Se la maggiore crescita del Sud negli ultimi tre anni si chiama investimenti, questi investimenti si chiamano Pnrr, mitico Piano di Ripresa e Resilienza. Parliamoci chiaro: grazie a quell’Europa che troppi considerano solo un covo di burocrati ossessionati dalla circonferenza delle arance. Quell’Europa che sulla coesione territoriale ha impegnato la sua ragione d’essere. E che proprio a causa della diseguaglianza a danno del Sud ha destinato all’Italia la quota infinitamente maggiore del suo intervento dopo il Covid.
Di sicuro se in matematica due più due fa ancora quattro, anche i famigerati algoritmi avevano calcolato che, di quei circa 200 miliardi, al Sud dovesse andare non meno del 60 per cento. Ci è andato il 40, più del 34 per cento della popolazione. Pace. Anzi di quel 40 non si sa nemmeno quanto e come sia finito davvero al Sud, con indirizzo e destinatario preciso. Fatto sta che la messa a terra, come si dice, di quei fondi, cioè i cantieri, ha portato al risultato-meraviglia del Sud che è invece una ovvietà. Opere e non promesse, infrastrutture e non chiacchiere, asili nido (sia pure sempre insufficienti) e non assicurazioni da talk show. Datemi un cantiere e vi solleverò il mondo, anzi il Sud. Ciò che è avvenuto, chissà quanto volente e chissà quanto nolente (perché in caso contrario l’Europa non mollava altre rate del prestito).

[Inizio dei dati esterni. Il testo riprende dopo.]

@[simp] theorem State.emit_pending (s : State) (x : Output) : (s.emit x).pending = s.pending := rfl
@[simp] theorem State.emit_tick (s : State) (x : Output) : (s.emit x).tick = s.tick := rfl
@[simp] theorem State.emit_freeCtr (s : State) (x : Output) : (s.emit x).freeCtr = s.freeCtr := rfl
@[simp] theorem State.emit_regs (s : State) (x : Output) : (s.emit x).regs = s.regs := rfl
@[simp] theorem State.emit_snaps (s : State) (x : Output) : (s.emit x).snaps = s.snaps := rfl
@[simp] theorem State.emit_mem (s : State) (x : Output) : (s.emit x).mem = s.mem := rfl
@[simp] theorem State.emit_health (s : State) (x : Output) : (s.emit x).health = s.health := rfl
@[simp] theorem State.emit_fram (s : State) (x : Output) : (s.emit x).fram = s.fram := rfl
@[simp] theorem State.emit_flash (s : State) (x : Output) : (s.emit x).flash = s.flash := rfl
@[simp] theorem State.emit_ufs (s : State) (x : Output) : (s.emit x).ufs = s.ufs := rfl
@[simp] theorem State.emit_orbit (s : State) (x : Output) : (s.emit x).orbit = s.orbit := rfl
@[simp] theorem State.emit_groups (s : State) (x : Output) : (s.emit x).groups = s.groups := rfl
@[simp] theorem State.emit_boot (s : State) (x : Output) : (s.emit x).boot = s.boot := rfl
@[simp] theorem State.emit_scrubbers (s : State) (x : Output) : (s.emit x).scrubbers = s.scrubbers := rfl
@[simp] theorem State.emit_patrolAt (s : State) (x : Output) : (s.emit x).patrolAt = s.patrolAt := rfl
@[simp] theorem State.emit_fuses (s : State) (x : Output) : (s.emit x).fuses = s.fuses := rfl
@[simp] theorem State.emit_image (s : State) (x : Output) : (s.emit x).image = s.image := rfl
@[simp] theorem State.emit_applied (s : State) (x : Output) : (s.emit x).applied = s.applied := rfl
@[simp] theorem State.emit_queuesLost (s : State) (x : Output) : (s.emit x).queuesLost = s.queuesLost := rfl
@[simp] theorem State.emit_queues (s : State) (x : Output) : (s.emit x).queues = s.queues := rfl
@[simp] theorem State.emit_cmds (s : State) (x : Output) : (s.emit x).cmds = s.cmds := rfl
@[simp] theorem State.emit_nextId (s : State) (x : Output) : (s.emit x).nextId = s.nextId := rfl
@[simp] theorem State.emit_held (s : State) (x : Output) : (s.emit x).held = s.held := rfl
@[simp] theorem State.emit_threads (s : State) (x : Output) : (s.emit x).threads = s.threads := rfl
@[simp] theorem State.emit_running (s : State) (x : Output) : (s.emit x).running = s.running := rfl
@[simp] theorem State.emit_grants (s : State) (x : Output) : (s.emit x).grants = s.grants := rfl
@[simp] theorem State.emit_events (s : State) (x : Output) : (s.emit x).events = s.events := rfl
@[simp] theorem State.emit_jobs (s : State) (x : Output) : (s.emit x).jobs = s.jobs := rfl
@[simp] theorem State.emit_regulators (s : State) (x : Output) : (s.emit x).regulators = s.regulators := rfl
@[simp] theorem State.emit_windows (s : State) (x : Output) : (s.emit x).windows = s.windows := rfl
@[simp] theorem State.emit_deadlocks (s : State) (x : Output) : (s.emit x).deadlocks = s.deadlocks := rfl
@[simp] theorem State.emit_hub (s : State) (x : Output) : (s.emit x).hub = s.hub := rfl
@[simp] theorem State.emit_ifaces (s : State) (x : Output) : (s.emit x).ifaces = s.ifaces := rfl
@[simp] theorem State.emit_power (s : State) (x : Output) : (s.emit x).power = s.power := rfl
@[simp] theorem State.emit_dbg (s : State) (x : Output) : (s.emit x).dbg = s.dbg := rfl
@[simp] theorem State.emit_acu (s : State) (x : Output) : (s.emit x).acu = s.acu := rfl
@[simp] theorem State.emit_tide (s : State) (x : Output) : (s.emit x).tide = s.tide := rfl
@[simp] theorem State.emit_embFile (s : State) (x : Output) : (s.emit x).embFile = s.embFile := rfl
@[simp] theorem State.emit_streams (s : State) (x : Output) : (s.emit x).streams = s.streams := rfl
@[simp] theorem State.emit_slots (s : State) (x : Output) : (s.emit x).slots = s.slots := rfl
@[simp] theorem State.emit_vis (s : State) (x : Output) : (s.emit x).vis = s.vis := rfl
@[simp] theorem State.emit_wrote (s : State) (x : Output) : (s.emit x).wrote = s.wrote := rfl

@[simp] theorem State.clearMem_pending (s : State) (lo hi : Nat) : (s.clearMem lo hi).pending = s.pending := rfl
@[simp] theorem State.clearMem_tick (s : State) (lo hi : Nat) : (s.clearMem lo hi).tick = s.tick := rfl
@[simp] theorem State.clearMem_freeCtr (s : State) (lo hi : Nat) : (s.clearMem lo hi).freeCtr = s.freeCtr := rfl
@[simp] theorem State.clearMem_out (s : State) (lo hi : Nat) : (s.clearMem lo hi).out = s.out := rfl
@[simp] theorem State.clearMem_regs (s : State) (lo hi : Nat) : (s.clearMem lo hi).regs = s.regs := rfl
@[simp] theorem State.clearMem_snaps (s : State) (lo hi : Nat) : (s.clearMem lo hi).snaps = s.snaps := rfl
@[simp] theorem State.clearMem_fram (s : State) (lo hi : Nat) : (s.clearMem lo hi).fram = s.fram := rfl
@[simp] theorem State.clearMem_flash (s : State) (lo hi : Nat) : (s.clearMem lo hi).flash = s.flash := rfl
@[simp] theorem State.clearMem_ufs (s : State) (lo hi : Nat) : (s.clearMem lo hi).ufs = s.ufs := rfl
@[simp] theorem State.clearMem_orbit (s : State) (lo hi : Nat) : (s.clearMem lo hi).orbit = s.orbit := rfl
@[simp] theorem State.clearMem_groups (s : State) (lo hi : Nat) : (s.clearMem lo hi).groups = s.groups := rfl
@[simp] theorem State.clearMem_boot (s : State) (lo hi : Nat) : (s.clearMem lo hi).boot = s.boot := rfl
@[simp] theorem State.clearMem_scrubbers (s : State) (lo hi : Nat) : (s.clearMem lo hi).scrubbers = s.scrubbers := rfl
@[simp] theorem State.clearMem_patrolAt (s : State) (lo hi : Nat) : (s.clearMem lo hi).patrolAt = s.patrolAt := rfl
@[simp] theorem State.clearMem_fuses (s : State) (lo hi : Nat) : (s.clearMem lo hi).fuses = s.fuses := rfl
@[simp] theorem State.clearMem_image (s : State) (lo hi : Nat) : (s.clearMem lo hi).image = s.image := rfl
@[simp] theorem State.clearMem_applied (s : State) (lo hi : Nat) : (s.clearMem lo hi).applied = s.applied := rfl
@[simp] theorem State.clearMem_queuesLost (s : State) (lo hi : Nat) : (s.clearMem lo hi).queuesLost = s.queuesLost := rfl
@[simp] theorem State.clearMem_queues (s : State) (lo hi : Nat) : (s.clearMem lo hi).queues = s.queues := rfl
@[simp] theorem State.clearMem_cmds (s : State) (lo hi : Nat) : (s.clearMem lo hi).cmds = s.cmds := rfl
@[simp] theorem State.clearMem_nextId (s : State) (lo hi : Nat) : (s.clearMem lo hi).nextId = s.nextId := rfl
@[simp] theorem State.clearMem_held (s : State) (lo hi : Nat) : (s.clearMem lo hi).held = s.held := rfl
@[simp] theorem State.clearMem_threads (s : State) (lo hi : Nat) : (s.clearMem lo hi).threads = s.threads := rfl
@[simp] theorem State.clearMem_running (s : State) (lo hi : Nat) : (s.clearMem lo hi).running = s.running := rfl
@[simp] theorem State.clearMem_grants (s : State) (lo hi : Nat) : (s.clearMem lo hi).grants = s.grants := rfl
@[simp] theorem State.clearMem_events (s : State) (lo hi : Nat) : (s.clearMem lo hi).events = s.events := rfl
@[simp] theorem State.clearMem_jobs (s : State) (lo hi : Nat) : (s.clearMem lo hi).jobs = s.jobs := rfl
@[simp] theorem State.clearMem_regulators (s : State) (lo hi : Nat) : (s.clearMem lo hi).regulators = s.regulators := rfl
@[simp] theorem State.clearMem_windows (s : State) (lo hi : Nat) : (s.clearMem lo hi).windows = s.windows := rfl
@[simp] theorem State.clearMem_deadlocks (s : State) (lo hi : Nat) : (s.clearMem lo hi).deadlocks = s.deadlocks := rfl
@[simp] theorem State.clearMem_hub (s : State) (lo hi : Nat) : (s.clearMem lo hi).hub = s.hub := rfl
@[simp] theorem State.clearMem_ifaces (s : State) (lo hi : Nat) : (s.clearMem lo hi).ifaces = s.ifaces := rfl
@[simp] theorem State.clearMem_power (s : State) (lo hi : Nat) : (s.clearMem lo hi).power = s.power := rfl
@[simp] theorem State.clearMem_dbg (s : State) (lo hi : Nat) : (s.clearMem lo hi).dbg = s.dbg := rfl
@[simp] theorem State.clearMem_acu (s : State) (lo hi : Nat) : (s.clearMem lo hi).acu = s.acu := rfl
@[simp] theorem State.clearMem_tide (s : State) (lo hi : Nat) : (s.clearMem lo hi).tide = s.tide := rfl
@[simp] theorem State.clearMem_embFile (s : State) (lo hi : Nat) : (s.clearMem lo hi).embFile = s.embFile := rfl
@[simp] theorem State.clearMem_streams (s : State) (lo hi : Nat) : (s.clearMem lo hi).streams = s.streams := rfl
@[simp] theorem State.clearMem_slots (s : State) (lo hi : Nat) : (s.clearMem lo hi).slots = s.slots := rfl
@[simp] theorem State.clearMem_vis (s : State) (lo hi : Nat) : (s.clearMem lo hi).vis = s.vis := rfl
@[simp] theorem State.clearMem_wrote (s : State) (lo hi : Nat) : (s.clearMem lo hi).wrote = s.wrote := rfl

theorem State.resetRegs_eq (s : State) (lo hi : Nat) : ∃ m n, s.resetRegs lo hi = { s with regs := m, snaps := n } := ⟨_, _, rfl⟩

@[simp] theorem State.resetRegs_pending (s : State) (lo hi : Nat) : (s.resetRegs lo hi).pending = s.pending := by obtain ⟨_, _, h⟩ := s.resetRegs_eq lo hi; rw [h]
@[simp] theorem State.resetRegs_tick (s : State) (lo hi : Nat) : (s.resetRegs lo hi).tick = s.tick := by obtain ⟨_, _, h⟩ := s.resetRegs_eq lo hi; rw [h]
@[simp] theorem State.resetRegs_freeCtr (s : State) (lo hi : Nat) : (s.resetRegs lo hi).freeCtr = s.freeCtr := by obtain ⟨_, _, h⟩ := s.resetRegs_eq lo hi; rw [h]
@[simp] theorem State.resetRegs_out (s : State) (lo hi : Nat) : (s.resetRegs lo hi).out = s.out := by obtain ⟨_, _, h⟩ := s.resetRegs_eq lo hi; rw [h]
@[simp] theorem State.resetRegs_mem (s : State) (lo hi : Nat) : (s.resetRegs lo hi).mem = s.mem := by obtain ⟨_, _, h⟩ := s.resetRegs_eq lo hi; rw [h]
@[simp] theorem State.resetRegs_health (s : State) (lo hi : Nat) : (s.resetRegs lo hi).health = s.health := by obtain ⟨_, _, h⟩ := s.resetRegs_eq lo hi; rw [h]
@[simp] theorem State.resetRegs_fram (s : State) (lo hi : Nat) : (s.resetRegs lo hi).fram = s.fram := by obtain ⟨_, _, h⟩ := s.resetRegs_eq lo hi; rw [h]
@[simp] theorem State.resetRegs_flash (s : State) (lo hi : Nat) : (s.resetRegs lo hi).flash = s.flash := by obtain ⟨_, _, h⟩ := s.resetRegs_eq lo hi; rw [h]
@[simp] theorem State.resetRegs_ufs (s : State) (lo hi : Nat) : (s.resetRegs lo hi).ufs = s.ufs := by obtain ⟨_, _, h⟩ := s.resetRegs_eq lo hi; rw [h]
@[simp] theorem State.resetRegs_orbit (s : State) (lo hi : Nat) : (s.resetRegs lo hi).orbit = s.orbit := by obtain ⟨_, _, h⟩ := s.resetRegs_eq lo hi; rw [h]
@[simp] theorem State.resetRegs_groups (s : State) (lo hi : Nat) : (s.resetRegs lo hi).groups = s.groups := by obtain ⟨_, _, h⟩ := s.resetRegs_eq lo hi; rw [h]
@[simp] theorem State.resetRegs_boot (s : State) (lo hi : Nat) : (s.resetRegs lo hi).boot = s.boot := by obtain ⟨_, _, h⟩ := s.resetRegs_eq lo hi; rw [h]
@[simp] theorem State.resetRegs_scrubbers (s : State) (lo hi : Nat) : (s.resetRegs lo hi).scrubbers = s.scrubbers := by obtain ⟨_, _, h⟩ := s.resetRegs_eq lo hi; rw [h]
@[simp] theorem State.resetRegs_patrolAt (s : State) (lo hi : Nat) : (s.resetRegs lo hi).patrolAt = s.patrolAt := by obtain ⟨_, _, h⟩ := s.resetRegs_eq lo hi; rw [h]
@[simp] theorem State.resetRegs_fuses (s : State) (lo hi : Nat) : (s.resetRegs lo hi).fuses = s.fuses := by obtain ⟨_, _, h⟩ := s.resetRegs_eq lo hi; rw [h]
@[simp] theorem State.resetRegs_image (s : State) (lo hi : Nat) : (s.resetRegs lo hi).image = s.image := by obtain ⟨_, _, h⟩ := s.resetRegs_eq lo hi; rw [h]
@[simp] theorem State.resetRegs_applied (s : State) (lo hi : Nat) : (s.resetRegs lo hi).applied = s.applied := by obtain ⟨_, _, h⟩ := s.resetRegs_eq lo hi; rw [h]
@[simp] theorem State.resetRegs_queuesLost (s : State) (lo hi : Nat) : (s.resetRegs lo hi).queuesLost = s.queuesLost := by obtain ⟨_, _, h⟩ := s.resetRegs_eq lo hi; rw [h]
@[simp] theorem State.resetRegs_queues (s : State) (lo hi : Nat) : (s.resetRegs lo hi).queues = s.queues := by obtain ⟨_, _, h⟩ := s.resetRegs_eq lo hi; rw [h]
@[simp] theorem State.resetRegs_cmds (s : State) (lo hi : Nat) : (s.resetRegs lo hi).cmds = s.cmds := by obtain ⟨_, _, h⟩ := s.resetRegs_eq lo hi; rw [h]
@[simp] theorem State.resetRegs_nextId (s : State) (lo hi : Nat) : (s.resetRegs lo hi).nextId = s.nextId := by obtain ⟨_, _, h⟩ := s.resetRegs_eq lo hi; rw [h]
@[simp] theorem State.resetRegs_held (s : State) (lo hi : Nat) : (s.resetRegs lo hi).held = s.held := by obtain ⟨_, _, h⟩ := s.resetRegs_eq lo hi; rw [h]
@[simp] theorem State.resetRegs_threads (s : State) (lo hi : Nat) : (s.resetRegs lo hi).threads = s.threads := by obtain ⟨_, _, h⟩ := s.resetRegs_eq lo hi; rw [h]
@[simp] theorem State.resetRegs_running (s : State) (lo hi : Nat) : (s.resetRegs lo hi).running = s.running := by obtain ⟨_, _, h⟩ := s.resetRegs_eq lo hi; rw [h]
@[simp] theorem State.resetRegs_grants (s : State) (lo hi : Nat) : (s.resetRegs lo hi).grants = s.grants := by obtain ⟨_, _, h⟩ := s.resetRegs_eq lo hi; rw [h]
@[simp] theorem State.resetRegs_events (s : State) (lo hi : Nat) : (s.resetRegs lo hi).events = s.events := by obtain ⟨_, _, h⟩ := s.resetRegs_eq lo hi; rw [h]
@[simp] theorem State.resetRegs_jobs (s : State) (lo hi : Nat) : (s.resetRegs lo hi).jobs = s.jobs := by obtain ⟨_, _, h⟩ := s.resetRegs_eq lo hi; rw [h]
@[simp] theorem State.resetRegs_regulators (s : State) (lo hi : Nat) : (s.resetRegs lo hi).regulators = s.regulators := by obtain ⟨_, _, h⟩ := s.resetRegs_eq lo hi; rw [h]
@[simp] theorem State.resetRegs_windows (s : State) (lo hi : Nat) : (s.resetRegs lo hi).windows = s.windows := by obtain ⟨_, _, h⟩ := s.resetRegs_eq lo hi; rw [h]
@[simp] theorem State.resetRegs_deadlocks (s : State) (lo hi : Nat) : (s.resetRegs lo hi).deadlocks = s.deadlocks := by obtain ⟨_, _, h⟩ := s.resetRegs_eq lo hi; rw [h]
@[simp] theorem State.resetRegs_hub (s : State) (lo hi : Nat) : (s.resetRegs lo hi).hub = s.hub := by obtain ⟨_, _, h⟩ := s.resetRegs_eq lo hi; rw [h]
@[simp] theorem State.resetRegs_ifaces (s : State) (lo hi : Nat) : (s.resetRegs lo hi).ifaces = s.ifaces := by obtain ⟨_, _, h⟩ := s.resetRegs_eq lo hi; rw [h]
@[simp] theorem State.resetRegs_power (s : State) (lo hi : Nat) : (s.resetRegs lo hi).power = s.power := by obtain ⟨_, _, h⟩ := s.resetRegs_eq lo hi; rw [h]
@[simp] theorem State.resetRegs_dbg (s : State) (lo hi : Nat) : (s.resetRegs lo hi).dbg = s.dbg := by obtain ⟨_, _, h⟩ := s.resetRegs_eq lo hi; rw [h]
@[simp] theorem State.resetRegs_acu (s : State) (lo hi : Nat) : (s.resetRegs lo hi).acu = s.acu := by obtain ⟨_, _, h⟩ := s.resetRegs_eq lo hi; rw [h]
@[simp] theorem State.resetRegs_tide (s : State) (lo hi : Nat) : (s.resetRegs lo hi).tide = s.tide := by obtain ⟨_, _, h⟩ := s.resetRegs_eq lo hi; rw [h]
@[simp] theorem State.resetRegs_embFile (s : State) (lo hi : Nat) : (s.resetRegs lo hi).embFile = s.embFile := by obtain ⟨_, _, h⟩ := s.resetRegs_eq lo hi; rw [h]
@[simp] theorem State.resetRegs_streams (s : State) (lo hi : Nat) : (s.resetRegs lo hi).streams = s.streams := by obtain ⟨_, _, h⟩ := s.resetRegs_eq lo hi; rw [h]
@[simp] theorem State.resetRegs_slots (s : State) (lo hi : Nat) : (s.resetRegs lo hi).slots = s.slots := by obtain ⟨_, _, h⟩ := s.resetRegs_eq lo hi; rw [h]
@[simp] theorem State.resetRegs_vis (s : State) (lo hi : Nat) : (s.resetRegs lo hi).vis = s.vis := by obtain ⟨_, _, h⟩ := s.resetRegs_eq lo hi; rw [h]
@[simp] theorem State.resetRegs_wrote (s : State) (lo hi : Nat) : (s.resetRegs lo hi).wrote = s.wrote := by obtain ⟨_, _, h⟩ := s.resetRegs_eq lo hi; rw [h]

Vade retro il pericolo della speculazione elettorale, avete visto che il Sud sbaglia a protestare? Fortuna che ora per un po’ non si voterà. Il divario resta quello che decenni di politiche (a destra e sinistra) hanno contribuito a determinare, insieme a un pezzo di Sud che sull’emergenza ha creato un suo miserabile potere di ricatto locale. Il divario resta quello che continua a costringere ad andar via dal Sud. Ma non è da oggi che la Banca d’Italia predica quanto un investimento pubblico al Sud faccia più bene all’Italia (non solo al Sud) del solito investimento al Centro Nord: un rendimento superiore del 30 per cento, che poi si distribuirebbe nell’intero Paese.

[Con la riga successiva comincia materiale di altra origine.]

-- ==== Sys2Proof/Tests/Slice0.lean ====
section
/-!
SUPPORT. Tests: terms that WellFormed refuses, single commands on small states with results worked out by hand from the spec, and for
every statement a state and operands that meet its hypotheses, clause by clause.
-/

set_option Elab.async false
set_option linter.unusedVariables false

open Sys2Proof Sys2Proof.Machine

/-- Registers set, each by its field, its first index and its value. -/
def Sys2Proof.Machine.State.sets (s : State) (l : List (RegRow × Nat × Nat)) : State :=
  l.foldl (fun s x => s.setReg x.1 x.2.2 x.2.1) s

namespace Sys2Proof.Tests

/-! ### Small states -/

/-- The machine after power-on reset with every register word 0: a small state to build others from. -/
def blank : State := { State.reset with regs := [] }

/-- A start in step `k`. -/
def starting (k : Nat) : State := { blank.setReg R.BOOT_STATUS_STEP k with boot.phase := .step }

/-- In service, with PMIC_PG high. -/
def inService : State :=
  { blank.sets [(R.TOP_SVC_STATE, 0, 1), (R.PWR_PMIC_PG, 0, 1)] with boot.phase := .idle, hub.faultN := true }

/-- In SAFE, with PMIC_PG high. -/
def inSafe : State := { blank.sets [(R.TOP_SVC_STATE, 0, 2), (R.PWR_PMIC_PG, 0, 1)] with boot.phase := .idle }

/-- A byte string of `n` bytes with little-endian fields, each an offset, a length and a value. -/
def mk (n : Nat) (l : List (Nat × Nat × Nat)) : List Byte :=
  (List.range n).map fun i => match l.find? fun x => decide (x.1 ≤ i ∧ i < x.1 + x.2.1) with
    | some x => BitVec.ofNat 8 (x.2.2 / 256 ^ (i - x.1))
    | none => 0#8

/-- An image with sections of given types and bytes. -/
def imageOf (l : List (Nat × List Byte)) : Image := ⟨[], [], l.map fun x => ⟨x.1, 0, x.2⟩⟩

/-- A command of an opcode and class under execution, with the words after its header. -/
def cmd (op cls : Nat) (ws : List Nat) : Cmd :=
  { id := 1, queue := 40, thread := 0, part := 0, seqno := 0, depth := 0, offset := 0, root := 1
    words := (op + 4096 * cls) :: ws, stage := .exec }

/-- Sequencers and engines run, and a command is under execution. -/
def runs (c : Cmd) : State := { blank with running := true, cmds := [c], nextId := 2 }

/-- The state a step goes on to. -/
def nx (o : Host.Outcome State Fault Refusal) : State := match o with
  | .next t => t
  | _ => blank

/-- Flash with an eligible header in slot A. -/
def eligibleFlash : List Host.Cell :=
  let h := mk 0xF8 [(0, 8, 0x3130444C4F4E454A), (8, 2, 1), (0xA, 2, 0x100), (0x10, 4, 7), (0x16, 2, 0x0480)]
  let b := h ++ leBytes 4 (crc32 h)
  (List.range 252).filterMap fun i => if b.getD i 0#8 = 0#8 then none else some (i, b.getD i 0#8)

/-- Queue 511 in a state, with S = 2^`lg`, RPTR 0 where `w` is above it, and WPTR. -/
def ringOf (st lg w r : Nat) : State :=
  blank.sets [(R.QUE_STATE_STATE, 511, st), (R.QUE_CFG_LOG2_SLOTS, 511, lg), (R.QUE_WPTR_WPTR, 511, w), (R.QUE_RPTR_RPTR, 511, r)]

/-- Queue `q` in a state, empty, with S = 2^`lg`. -/
def ringAt (q st lg : Nat) : State := blank.sets [(R.QUE_STATE_STATE, q, st), (R.QUE_CFG_LOG2_SLOTS, q, lg)]

/-- A PARTITIONS section with one partition, which holds every core and pair. -/
def part0 : List Byte := mk 320 [(0, 1, 1), (66, 2, 0xFFFF), (68, 1, 0xFF), (0x4C, 2, 0x3FF)]

/-- Command `id` is executed with a status, a DETAIL and units. -/
def isExec (s : State) (id status detail units : Nat) : Bool :=
  (s.cmd? id).any fun c => c.stage == .done && c.status == status && c.detail == detail && c.units == units

/-- The PARTITIONS section `part0` with one PERMIT entry. -/
def partPermit (o : Nat) : List Byte := mk 320 [(0, 1, 1), (66, 2, 0xFFFF), (68, 1, 0xFF), (0x4C, 2, 0x3FF), (64 + 0x88, 4, o)]

/-- A PARTITIONS section with one partition, the client 7 on every interface with every right, and the stream route 0 of queues 40 and 511. -/
def clientRoute : List Byte :=
  mk 368 [(0, 1, 1), (1, 1, 1), (2, 1, 1), (66, 2, 0xFFFF), (68, 1, 0xFF), (0x4C, 2, 0x3FF), (320, 2, 7), (322, 1, 0xFF), (323, 1, 3),
    (324, 1, 1), (340, 2, 40), (342, 2, 511), (348, 4, 64), (364, 2, 1)]

/-- A VISION section: receiver 7; stream 15 of it, of one line of two samples, with FLAGS `fl`; SAFETY channel 31 of it; and lidar
intake 3 from queue 40 with FLAGS `lf`. -/
def visSection (fl lf : Nat) : List Byte :=
  mk 512 [(0, 1, 1), (1, 1, 1), (2, 1, 1), (64 + 16 * 7, 1, 1), (192, 1, 15), (193, 1, 7), (195, 1, 0x2C), (197, 1, 1), (198, 2, 2),
    (200, 2, 1), (203, 1, fl), (0xC0 + 0x48, 4, 64), (0xC0 + 0x3F, 1, 1), (320, 1, 31), (322, 1, 15), (323, 1, 2), (448, 1, 3),
    (450, 2, 40), (448 + 0x21, 1, lf)]

/-- The vision engine runs with the section above. -/
def seeing : State := { inService.setReg R.VFE_STATUS_RUN 1 with image := some (imageOf [(6, visSection 0 0)]) }

/-- A computation ended well. -/
def okEff (x : Except Done Unit × State) : Bool := match x.1 with
  | .ok _ => true
  | .error _ => false

theorem ok_pair (x : Except Done Unit × State) (h : okEff x = true) : x = (.ok (), x.2) := by
  obtain ⟨r, s⟩ := x
  cases r with
  | ok a => rfl
  | error d => cases h

/-- A computation ended with a failure. -/
def errEff (x : Except Done Unit × State) (d : Done) : Bool := match x.1 with
  | .ok _ => false
  | .error e => e == d

theorem err_pair (x : Except Done Unit × State) (d : Done) (h : errEff x d = true) : x = (.error d, x.2) := by
  obtain ⟨r, s⟩ := x
  cases r with
  | ok a => cases h
  | error e => simp only [errEff, beq_iff_eq] at h; rw [h]


/-! ### WellFormed: one ill-formed term for each check -/

/-- Comparators, cores and time messages that do not exist. -/
theorem test_ill_formed_start :
    ([.islandStep 0 true [9],
      .bistStep 0 [16],
      .syncReceived 0 [⟨2, 0, 0, 0⟩],
      .fgFramePending 0 32,
      .fgDeadline 0 32,
      .fgDescriptorEmit 0 32] : List Instr).all (fun c => !c.wf) = true := by decide

/-- Threads, queues, partitions, engine classes and addresses that do not exist. -/
theorem test_ill_formed_threads_and_queues :
    ([.commandPick 0 [64],
      .cqRecordRelease 0 512,
      .jobWatchdogExpire 0 4,
      .deadlockDetect 0 4,
      .threadWatchdogExpire 0 64,
      .engineHeartbeatLoss 0 0 0 0,
      .engineHeartbeatLoss 0 10 0 0,
      .networkTimeout 0 1 0 (2 ^ 48) .request,
      .responseItem 0 512] : List Instr).all (fun c => !c.wf) = true := by decide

Campania e Puglia in testa a questo piccolo ma non casuale rinascimento del Sud, e non è solo agroalimentare da primato mondiale o turismo o edilizia. Ma anche manifattura ché se il Sud fosse uno Stato autonomo (se fosse) ne farebbe la settima potenza manifatturiera d’Europa. È soprattutto la smentita a un Sud buono a nulla e incapace di tutto. Con la riabilitazione verso chi lo tacciava di non saper spendere, Comuni in testa. Sud dove si riesce anche a fare (e bene) un G7 invece che nella solita Milano pigliatutto. Ancorché la Milano fortunata seconda città meridionale dopo il Sud.